The rise and fall of the number of bees in your garden from one year to the next is most likely due to beekeepers moving their bees.
Bees Just moved to a new home late last summer (2007), and my garden here is full of bees this year. I have quite a few California Lilac bushes around the property and the are literally full of the honey bees - you can hear the humming from them many feet away. I'm told that these lilac bushes attract bees just as the Butterfly Weed bush attracts butterflies. In case some folks don't know I will relate the following story: I captured what I thought was a big fly. However, it seemed to have "bee legs", so I showed it to a local expert who told me it was a Mason bee and that I was lucky to have them. Apparently they are expert pollinators - will pollinate far more than the humble honey bee. They are generally "loners" and don't sting, however, I find that honey bees don't sting either - as long as you move quitely around them.

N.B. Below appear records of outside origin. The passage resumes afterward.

-- ==== Sys2Proof/Machine/Reset.lean ====
section
/-! DEFINITION. The resets: a whole-device reset, a start after OFF, a reset of the application core alone, and the faults
of the SRAM that may end in one (R7, R13–R15, R22, R29, R43, R279, R371, R421, R425, R485–R488). -/

namespace Sys2Proof.Machine

/-- Changes the start's state. -/
def Dev.setStart (f : Start → Start) (d : Dev) : Dev := { d with start := f d.start }

/-- Changes the power controller's state. -/
def Dev.setPower (f : Power → Power) (d : Dev) : Dev := { d with power := f d.power }

/-- Changes the thermal supervision's state. -/
def Dev.setThermal (f : Thermal → Thermal) (d : Dev) : Dev := { d with thermal := f d.thermal }

/-- Changes the security state. -/
def Dev.setSecurity (f : Security → Security) (d : Dev) : Dev := { d with security := f d.security }

/-- Changes the loop link's and host ports' state. -/
def Dev.setLink (f : Link → Link) (d : Dev) : Dev := { d with link := f d.link }

/-- What the ledger store keeps over a whole-device reset (R291–R306): its pages, what is committed, and the group that was
left open with its items. -/
def Dev.ledgerKept (d : Dev) : Ledger :=
  let l := d.ledger
  { Ledger.reset with
    buffer := match l.openGroup, l.group with
      | some g, _ => l.buffer.take g.count
      | none, some g => l.buffer.take g.count
      | none, none => []
    openGroup := match l.openGroup with | some g => some g | none => l.group
    nextGroup := l.nextGroup
    pages := l.pages
    places := l.places
    heads := l.heads
    taken := l.taken
    log := l.log
    next := l.next
    generation := l.generation
    clients := l.clients
    epoch := l.epoch
    staged := l.staged
    subs := l.subs.map fun s => { s with timer := none, timeouts := 0, resend := true, formed := s.committed }
    retiredPairs := l.retiredPairs
    banksRetired := l.banksRetired
    ringCommit := d.course.elapsed
    marginAt := l.marginAt
    groupTimer := d.course.elapsed
    ownId := l.ownId
    abandoned := l.abandoned }

/-- What images, bundles, fuses and attested streams keep over a whole-device reset (R462–R467, R474–R476). -/
def Dev.securityKept (d : Dev) : Security :=
  let s := d.security
  { Security.reset with
    images := s.images
    bundles := s.bundles
    activeSlot := s.activeSlot
    runningSlot := s.runningSlot
    trialSlot := s.trialSlot
    onTrial := s.onTrial
    activeBundle := s.activeBundle
    fuses := s.fuses
    nextTree := s.nextTree
    streams := s.streams.map fun a => { a with fresh := true, closed := d.course.elapsed, waiting := [] } }

/-- The level whose threshold T_HOT reaches (R444). -/
def throttleLevel (t : F32) : Nat :=
  if F32.le (F32.ofInt 120) t then 3 else if F32.le (F32.ofInt 115) t then 2 else if F32.le (F32.ofInt 110) t then 1 else 0

/-- What thermal supervision keeps over a whole-device reset: ageing (R450, R453), and after a thermal shutdown the throttle level that
the present T_HOT gives (R447). -/
def Dev.thermalKept (cause : Nat) (d : Dev) : Thermal :=
  { Thermal.reset with
    level := if cause = 4 then throttleLevel (d.f Obj.T_HOT) else 0
    storeDue := d.thermal.storeDue
    storeLast := d.thermal.storeLast
    firstFreq := d.thermal.firstFreq
    day := d.thermal.day
    sinceSample := d.thermal.sinceSample }

/-- Calibrations that a reset cuts short show FAILED with reason 4 after it (R120). -/
def Dev.calsCut (d e : Dev) : Dev :=
  (List.range 4).foldl (fun e c => match (d.conv c).cal with
    | some k => e.put (Obj.CAL_STATUS c) (calStatus 4 4 k.done)
    | none => e) e

/-- The start joins RESET_HISTORY, the newest of eight records first (R485). -/
def Dev.noteReset (d : Dev) : Dev :=
  let record := u64 d.courseNs ++ u8 d.start.cause ++ u8 0 ++ u16 d.start.detail
  d.putB Obj.RESET_HISTORY ((record ++ d.b Obj.RESET_HISTORY).take 96)

/-- A whole-device reset with its cause (R7, R15, R485, R487): every volatile object at its default, NVM and OTP as they
are, the request counters of the HART masters kept (log 45), causes 2, 3 and 8 counted; a debug port that was unlocked locks (R481; log
104). -/
def Dev.wholeReset (cause detail : Nat) (d : Dev) : Dev :=
  let counts := cause == 2 || cause == 3 || cause == 8
  let e : Dev := { Dev.reset with
    nvm := d.nvm
    course := { Course.reset with elapsed := d.course.elapsed }
    ledger := d.ledgerKept
    engine := { Engine.reset with rows := d.engine.rows, rowsRetired := d.engine.rowsRetired }
    capture := { Capture.reset with banks := d.capture.banks }
    link := { Link.reset with
      masters := d.link.masters.map fun m => { HartMaster.reset with counter := m.counter } }
    security := d.securityKept
    thermal := d.thermalKept cause
    power := { Power.reset with
      lostAt := d.power.lostAt, hourStart := d.course.elapsed, dayStart := d.course.elapsed }
    device := { Device.reset with
      replies := d.device.replies, responses := d.device.responses, fresh := d.device.fresh, wpLow := d.device.wpLow }
    start := { Start.reset with
      cause := cause
      detail := detail
      cold := false
      loopCount := if counts then d.start.loopCount + 1 else d.start.loopCount
      loopLast := if counts then d.course.elapsed else d.start.loopLast
      watchdog := d.start.watchdog || d.outputs.watchdog
      sramRetired := d.start.sramRetired
      sramSpare := d.start.sramSpare
      shutdown := if cause = 4 then d.thermal.shutdown else none } }
  (d.calsCut e).when (decide (cause ≠ 0) && d.u Obj.DEBUG_STATE == 1) (Dev.raise 0x8009 [])

/-- A start after OFF, or after a loss of all power (R29, R43, R421, R485): the latched cause is gone, and the sources that the monitor
of OFF has found are present from the start (R402, R404) (DEDUCED, log 77). A store test falls due (R453). -/
def Dev.coldStart (d : Dev) : Dev :=
  let e := ((d.wholeReset 0 0).setStart fun s => { s with cold := true, loopCount := 0, watchdog := false }).setThermal fun t =>
    { t with storeDue := true }
  (List.range 4).foldl (fun e s => e.when (d.on (Obj.SRC_PRESENT s)) fun e =>
    (e.putOn (Obj.SRC_PRESENT s) true).setKey ⟨(Obj.SRC_VOLTAGE s).key, d.get (Obj.SRC_VOLTAGE s)⟩) e

/-! ### The application core alone (R13, R14, R279, R371, R486) -/

/-- APP_CORE_RESET (R13, R486): the core stops; a pending transition is dropped with its reply; every session closes. -/
def Dev.appReset (cause : AppResetCause) (d : Dev) : Dev :=
  if !d.device.appRunning then d else
    let d := (d.bump Obj.APP_RESETS).put Obj.APP_RESET_CAUSE cause.code
    let d := (d.setDevice fun v => { v with appRunning := false }).dropPending
    (d.closeSessions).setLink fun l => { l with hosts := l.hosts.map fun h => { h with holding := none } }

/-! ### SRAM faults (R22) -/

/-- SRAM_ECC_ERROR (R22): the bank is tested. -/
def Dev.sramError (b : SramBank) (d : Dev) : Dev :=
  d.setStart fun s => { s with sramTesting := setBit s.sramTesting b.no }

/-- SRAM_MARCH_TEST_DONE (R22): a lasting fault retires the bank: a system bank is rebuilt into bank 15, a wash bank
shrinks the buffer, bank 0 or 1 ends in a whole-device reset. -/
def Dev.marchDone (b : SramBank) (lasting : Bool) (d : Dev) : Dev :=
  if !bit d.start.sramTesting b.no then d else
    let d := d.setStart fun s => { s with sramTesting := clearBit s.sramTesting b.no }
    if !lasting then d else
      -- a fault of a bank 2 to 14 takes the spare, where that is whole and free; a second one is outside the promise
      let takes := match b with
        | .system n => decide (2 ≤ n.val) && decide (n.val < 15) && d.start.sramSpare.isNone && !bit d.start.sramRetired 15
        | .wash _ => false
      let d := d.setStart fun s => { s with
        sramRetired := setBit s.sramRetired b.no
        sramSpare := if takes then some b.no else s.sramSpare }
      match b with
      | .wash n => d.retireWashBank n
      | .system n => if n.val < 2 then d.wholeReset 3 n else d

end Sys2Proof.Machine
end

I haven't noticed anything unusual in the past but this year there are fewer bees in the garden. I've never been stung by a bee and would walk past many on my way to wherever. I wish I could say the same about mosquitoes :( I read somewhere that bees and wasps are not agressive until late summer because they are busy collecting nectar earlier on but later in the summer they feed on the fruit and berries and become drunk and more agressive. I don't even see wasps in the garden until the end of summer so they must be very shy ordinarily.